Çocuklukta yapmış olduğum tüm saçmalıklara ortak olan biricik kimsedir. Sonra ailecek şehir degistirdiler ama hala haberlerini alırım. Yakında evleniyormuş. Hayırlı ve mutlu olsundur.
aynı şehirde hatta bir tanesiyle aynı ülkede yaşamıyor olsam bile canlarım,ciğerlerim. ama onlar yüzünden büyüdüm hala arkadaş edinme sıkıntısı çekiyorum.mesafe olsa da ihtiyaç duyamıyorum çünkü yeni birine.
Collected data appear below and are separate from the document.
/-- What the commands of management, front end, reception and Helm leave unchanged: for each command, every part of the state but those listed is unchanged. COUNT, the free values
and the queue are parts too. -/
def Obligations.ManagementAndAirFrames : Prop :=
  (∀ (s : State) (r : Req) (ix sub : Nat) (w : Wire), Gives (.objectWrite r ix sub w) s (fun t => Only [.obj, .lb, .mg, .fe, .rx, .helm, .alm, .pilot, .cs, .bn, .sx, .pwr, .rst, .out] s t)) ∧
  (∀ (s : State) (r : Req) (o : ObjAddr), Gives (.wakeOnAccessRead r o) s (fun t => Only [.obj, .lb, .mg, .fe, .alm, .bn, .pwr, .rst, .out] s t)) ∧
  (∀ (s : State) (sess : Nat), Gives (.blockTransferTimeout sess) s (fun t => Only [.mg] s t)) ∧
  (∀ (s : State) (raw : Octets), Gives (.quayFrameDiscard raw) s (fun t => Only [.obj, .lb, .mg, .fe, .rx, .helm, .alm, .pilot, .tk, .cs, .bn, .sx, .pwr, .diag, .rst, .free, .out] s t)) ∧
  (∀ (s : State) (octets : Octets) (baud : Nat), Gives (.quayUartEntry octets baud) s (fun t => Only [.mg] s t)) ∧
  (∀ (s : State) (clkHigh : Bool), Gives (.quayCsFall clkHigh) s (fun t => Only [.obj, .mg, .pwr] s t)) ∧
  (∀ (s : State), Gives .quayFrameSent s (fun t => Only [.mg] s t)) ∧
  (∀ (s : State) (n : Nat), Gives (.sessionIdleTimeout n) s (fun t => Only [.obj, .lb, .mg, .fe, .bn, .pwr, .diag, .rst, .out] s t)) ∧
  (∀ (s : State) (r : Req) (w : Wire), Gives (.sessionClose r w) s (fun t => Only [.obj, .lb, .mg, .fe, .pilot, .cs, .bn, .pwr, .diag, .rst, .out] s t)) ∧
  (∀ (s : State) (r : Req) (n : Nat), Gives (.evtRecordsRead r n) s (fun t => Only [.obj, .lb, .mg, .fe, .bn, .pwr, .rst, .out] s t)) ∧
  (∀ (s : State) (n : Nat), Gives (.stalledReadServed n) s (fun t => Only [.obj, .lb, .mg, .fe, .bn, .pwr, .diag, .rst, .out] s t)) ∧
  (∀ (s : State) (r : Req) (n : Nat), Gives (.evtObserveRegister r n) s (fun t => Only [.obj, .lb, .mg, .fe, .bn, .pwr, .rst, .out] s t)) ∧
  (∀ (s : State) (n : Nat), Gives (.observeNotify n) s (fun t => Only [.obj, .lb, .mg, .fe, .bn, .pwr, .rst, .out] s t)) ∧
  (∀ (s : State) (n : Nat), Gives (.notificationAck n) s (fun t => Only [.mg] s t)) ∧
  (∀ (s : State) (n : Nat), Gives (.notificationTimeout n) s (fun t => Only [.mg] s t)) ∧
  (∀ (s : State) (r : Req) (n : Nat) (w : Wire), Gives (.evtFlush r n w) s (fun t => Only [.obj, .lb, .mg, .fe, .pilot, .cs, .bn, .pwr, .rst, .out] s t)) ∧
  (∀ (s : State) (r : Req), Gives (.journalRecordRead r) s (fun t => Only [.obj, .lb, .mg, .fe, .bn, .pwr, .rst, .out] s t)) ∧
  (∀ (s : State) (r : Req) (w : Wire), Gives (.procAbort r w) s (fun t => Only [.obj, .lb, .mg, .fe, .rx, .helm, .alm, .pilot, .tk, .cs, .bn, .sx, .pwr, .diag, .rst, .free, .out] s t)) ∧
  (∀ (s : State) (p samples : Nat), Gives (.gainStepDown p samples) s (fun t => Only [.obj, .fe, .rx] s t)) ∧
  (∀ (s : State) (p heldMs : Nat), Gives (.gainStepUp p heldMs) s (fun t => Only [.obj, .fe, .rx] s t)) ∧
  (∀ (s : State) (c : Nat) (psdus : List Octets), Gives (.txGroupStart c psdus) s (fun t => Only [.obj, .fe, .rx, .helm, .pilot, .cs, .diag, .out] s t)) ∧
  (∀ (s : State) (c rl iso : Nat), Gives (.txGroupEnd c rl iso) s (fun t => Only [.obj, .lb, .mg, .fe, .rx, .helm, .pilot, .cs, .bn, .pwr, .rst, .out] s t)) ∧
  (∀ (s : State) (c : Nat) (m : CutMeasure), Gives (.mismatchSevere c m) s (fun t => Only [.obj, .lb, .mg, .fe, .rx, .helm, .alm, .pilot, .cs, .bn, .pwr, .rst, .free, .out] s t)) ∧
  (∀ (s : State) (p c winUs : Nat), Gives (.retuneRun p c winUs) s (fun t => Only [.obj, .lb, .mg, .fe, .rx, .pilot, .cs, .bn, .pwr, .rst, .out] s t)) ∧
  (∀ (s : State) (p : Nat) (rls : List Nat), Gives (.retuneDone p rls) s (fun t => Only [.obj, .lb, .mg, .fe, .rx, .helm, .pwr, .rst, .out] s t)) ∧
  (∀ (s : State) (p : Nat), Gives (.retuneHoldoffExpiry p) s (fun t => Only [.fe] s t)) ∧
  (∀ (s : State) (r : Req) (w : Wire), Gives (.bearingRetuneSearch r w) s (fun t => Only [.obj, .lb, .mg, .fe, .pilot, .cs, .bn, .pwr, .rst, .free, .out] s t)) ∧
  (∀ (s : State) (r : Req) (w : Wire), Gives (.bearingRetuneSet r w) s (fun t => Only [.obj, .lb, .mg, .fe, .pilot, .cs, .bn, .pwr, .rst, .free, .out] s t)) ∧
  (∀ (s : State) (r : Req) (w : Wire), Gives (.synthCalibrate r w) s (fun t => Only [.obj, .lb, .mg, .fe, .pilot, .cs, .bn, .pwr, .rst, .out] s t)) ∧
  (∀ (s : State) (c : Nat) (temp : Int), Gives (.synthTempSample c temp) s (fun t => Only [.obj, .fe] s t)) ∧
  (∀ (s : State) (c winUs : Nat), Gives (.synthCalStart c winUs) s (fun t => Only [.obj, .fe, .pwr] s t)) ∧
  (∀ (s : State) (c : Nat) (temp : Int), Gives (.synthCalEnd c temp) s (fun t => Only [.obj, .lb, .mg, .fe, .rx, .pwr, .rst] s t)) ∧
  (∀ (s : State) (c : Nat), Gives (.synthLock c) s (fun t => Only [.obj, .fe] s t)) ∧
  (∀ (s : State) (u : LockLoss), Gives (.synthUnlock u) s (fun t => Only [.obj, .lb, .mg, .fe, .rx, .helm, .alm, .pilot, .cs, .bn, .pwr, .rst, .free, .out] s t)) ∧
  (∀ (s : State) (c : Nat), Gives (.chainPowerUp c) s (fun t => Only [.obj, .fe, .pwr] s t)) ∧
  (∀ (s : State) (d : Nat), Gives (.txDomainOff d) s (fun t => Only [.obj, .fe, .pwr] s t)) ∧
  (∀ (s : State) (b : Nat), Gives (.aerialModeApply b) s (fun t => Only [.obj, .fe] s t)) ∧
  (∀ (s : State) (senses : List Sense) (quals : List (Nat × Nat)), Gives (.claimRound senses quals) s (fun t => Only [.obj, .fe, .rx] s t)) ∧
  (∀ (s : State) (d : Nat) (rssi freqOff : Int) (both : Option (Int × Int)), Gives (.sfdFound d rssi freqOff both) s (fun t => Only [.obj, .rx, .cs] s t)) ∧
  (∀ (s : State) (d : Nat), Gives (.sfdTimeout d) s (fun t => Only [.obj, .rx] s t)) ∧
  (∀ (s : State) (d : Nat) (failed modeSwitch : Bool) (len mcs : Nat), Gives (.phrError d failed modeSwitch len mcs) s (fun t => Only [.obj, .fe, .rx, .pwr] s t)) ∧
  (∀ (s : State) (d : Nat) (f : RxFrame), Gives (.rxFrameEnd d f) s (fun t => Only [.obj, .fe, .rx, .pwr, .diag] s t)) ∧
  (∀ (s : State) (i : Nat), Gives (.diversityHoldEnd i) s (fun t => Only [.rx] s t)) ∧
  (∀ (s : State) (p : Nat), Gives (.rxGateOpen p) s (fun t => Only [.obj, .fe, .rx, .pwr] s t)) ∧
  (∀ (s : State) (p : Nat), Gives (.listenWindowOpen p) s (fun t => Only [.obj, .rx] s t)) ∧
  (∀ (s : State) (p w : Nat) (energy : Int), Gives (.rxGateClose p w energy) s (fun t => Only [.obj, .fe, .rx, .pwr] s t)) ∧
  (∀ (s : State), Gives .starvationIntervalEnd s (fun t => Only [.obj, .mg, .fe, .rx, .pwr, .rst] s t)) ∧
  (∀ (s : State) (w : Nat), Gives (.falsePreambleCheck w) s (fun t => Only [.mg, .fe, .rx, .pwr, .rst] s t)) ∧
  (∀ (s : State) (r : Req) (w : Wire), Gives (.rxWindowApply r w) s (fun t => Only [.obj, .lb, .mg, .fe, .rx, .pilot, .cs, .bn, .pwr, .rst, .out] s t)) ∧
  (∀ (s : State), Gives .windowApplyBoundary s (fun t => Only [.obj, .lb, .fe, .rx, .pwr, .rst] s t)) ∧
  (∀ (s : State), Gives .windowRearmDone s (fun t => Only [.obj, .mg, .fe, .rx, .pwr, .rst] s t)) ∧
  (∀ (s : State) (pan ebPsdu : Nat), Gives (.slotBoundary pan ebPsdu) s (fun t => Only [.obj, .lb, .mg, .fe, .rx, .helm, .alm, .pilot, .cs, .bn, .pwr, .rst, .out] s t)) ∧
  (∀ (s : State) (b : Nat) (t : Tick) (ending : List Nat), Gives (.planFreeze b t ending) s (fun t => Only [.obj, .lb, .mg, .fe, .helm, .pilot, .cs, .bn, .pwr, .rst, .out] s t)) ∧
  (∀ (s : State) (kind ix : Nat), Gives (.quietSlotInsert kind ix) s (fun t => Only [.obj, .helm] s t)) ∧
  (∀ (s : State) (f : MacFrame) (ending : List Nat), Gives (.frameDecision f ending) s (fun t => Only [.obj, .lb, .mg, .fe, .rx, .helm, .alm, .pilot, .cs, .bn, .pwr, .diag, .rst, .free, .out] s t)) ∧
  (∀ (s : State) (i : Nat), Gives (.ackCompose i) s (fun t => Only [.obj, .lb, .mg, .fe, .helm, .pilot, .cs, .bn, .pwr, .rst, .out] s t)) ∧
  (∀ (s : State) (i : Nat), Gives (.ackWaitClose i) s (fun t => Only [.obj, .lb, .mg, .fe, .helm, .alm, .pilot, .cs, .bn, .pwr, .rst, .free, .out] s t)) ∧
  (∀ (s : State) (pan asn : Nat), Gives (.cellEnd pan asn) s (fun t => Only [.obj, .lb, .mg, .fe, .helm, .pilot, .cs, .bn, .pwr, .rst, .out] s t)) ∧
  (∀ (s : State) (b : Nat), Gives (.dutyBinBoundary b) s (fun t => Only [.helm] s t)) ∧
  (∀ (s : State) (r : Req) (p : Nat) (w : Wire), Gives (.panEnable r p w) s (fun t => Only [.obj, .lb, .mg, .fe, .rx, .helm, .alm, .pilot, .cs, .bn, .pwr, .rst, .out] s t)) ∧
  (∀ (s : State) (r : Req) (p : Nat) (w : Wire), Gives (.panStop r p w) s (fun t => Only [.obj, .lb, .mg, .fe, .rx, .helm, .alm, .pilot, .cs, .bn, .pwr, .rst, .out] s t)) ∧
  (∀ (s : State) (r : Req) (w : Wire), Gives (.cellEntryStage r w) s (fun t => Only [.obj, .lb, .mg, .fe, .helm, .pilot, .cs, .bn, .pwr, .rst, .out] s t)) ∧
  (∀ (s : State) (r : Req) (w : Wire), Gives (.schedDiscard r w) s (fun t => Only [.obj, .lb, .mg, .fe, .helm, .pilot, .cs, .bn, .pwr, .rst, .out] s t)) ∧
  (∀ (s : State) (r : Req) (w : Wire), Gives (.scheduleCommit r w) s (fun t => Only [.obj, .lb, .mg, .fe, .helm, .pilot, .cs, .bn, .pwr, .rst, .out] s t)) ∧
  (∀ (s : State) (f : Nat), Gives (.slotframeSwitch f) s (fun t => Only [.obj, .lb, .mg, .fe, .helm, .pwr, .rst] s t)) ∧
  (∀ (s : State) (steps : Nat), Gives (.helmLockstep steps) s (fun t => Only [.obj, .lb, .mg, .fe, .rx, .helm, .alm, .pilot, .tk, .cs, .bn, .sx, .pwr, .diag, .rst, .free, .out] s t))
benim için, o ünivetsiteye tekrar hazırlanmaya girdiğim dönemde -ki psikolojinin berbat olduğu bir dönemdir- beni koyup giden çocukluk kankamızdır, kardeşimizdir. kendisi aradı az öne uzuuun zaman sonra. ben okurken o araba almış altına, ilginç tipte arkadaşları varmış, ne ala. birazdan görüşeceğiz ve ne denli uzaklaşmış birbirimizden görüp, nefret edeceğiz birbirimizden.
çocukken arkadaşlıklarımda bile, seçilmeyen kişiydim, ama aldım verdim de değil, arkadaş arası seçimler olurdu. Hangi akıla hizmet yapıyorduk bilmiyorum, iki üç kişi tarafından, seçilmeyince uykum gelmişti, ateşim çıkmıştı.
ortaokuldayken almanya'da yaşayan ama okumak için anne ve abisi ile türkiye'ye gelen bir arkadaşım vardı. bir yaz tatili bitiminde beni evine davet etti. sohbet, muhabbet devam ederken birden "aa sana ne göstereceğim?" diyerek yerinden fırladı ve çalışma masasının (üstü kitaplıklı olanlardan) en ücra köşesinden bir kucak çikolata çıkarttı. hepsini tek tek nereden, ne kadara aldığını anlattı saatlerce, tabi bu arada bende ikram etmesini bekliyorum. anlatması bitince "çok güzeller değil mi?" diyerek hepsini yerlerine kaldırdı. böylesini ve bunu o günden sonra hiç görmedim.
Yanına bir adamın gelip ahiretle ilgili sorular sorduğunu söyledikten birkac gün sonra trafik kazasında bizi bırakıp giden kişidir. Samanyolunda izlesem gülüp geçerdim oysa.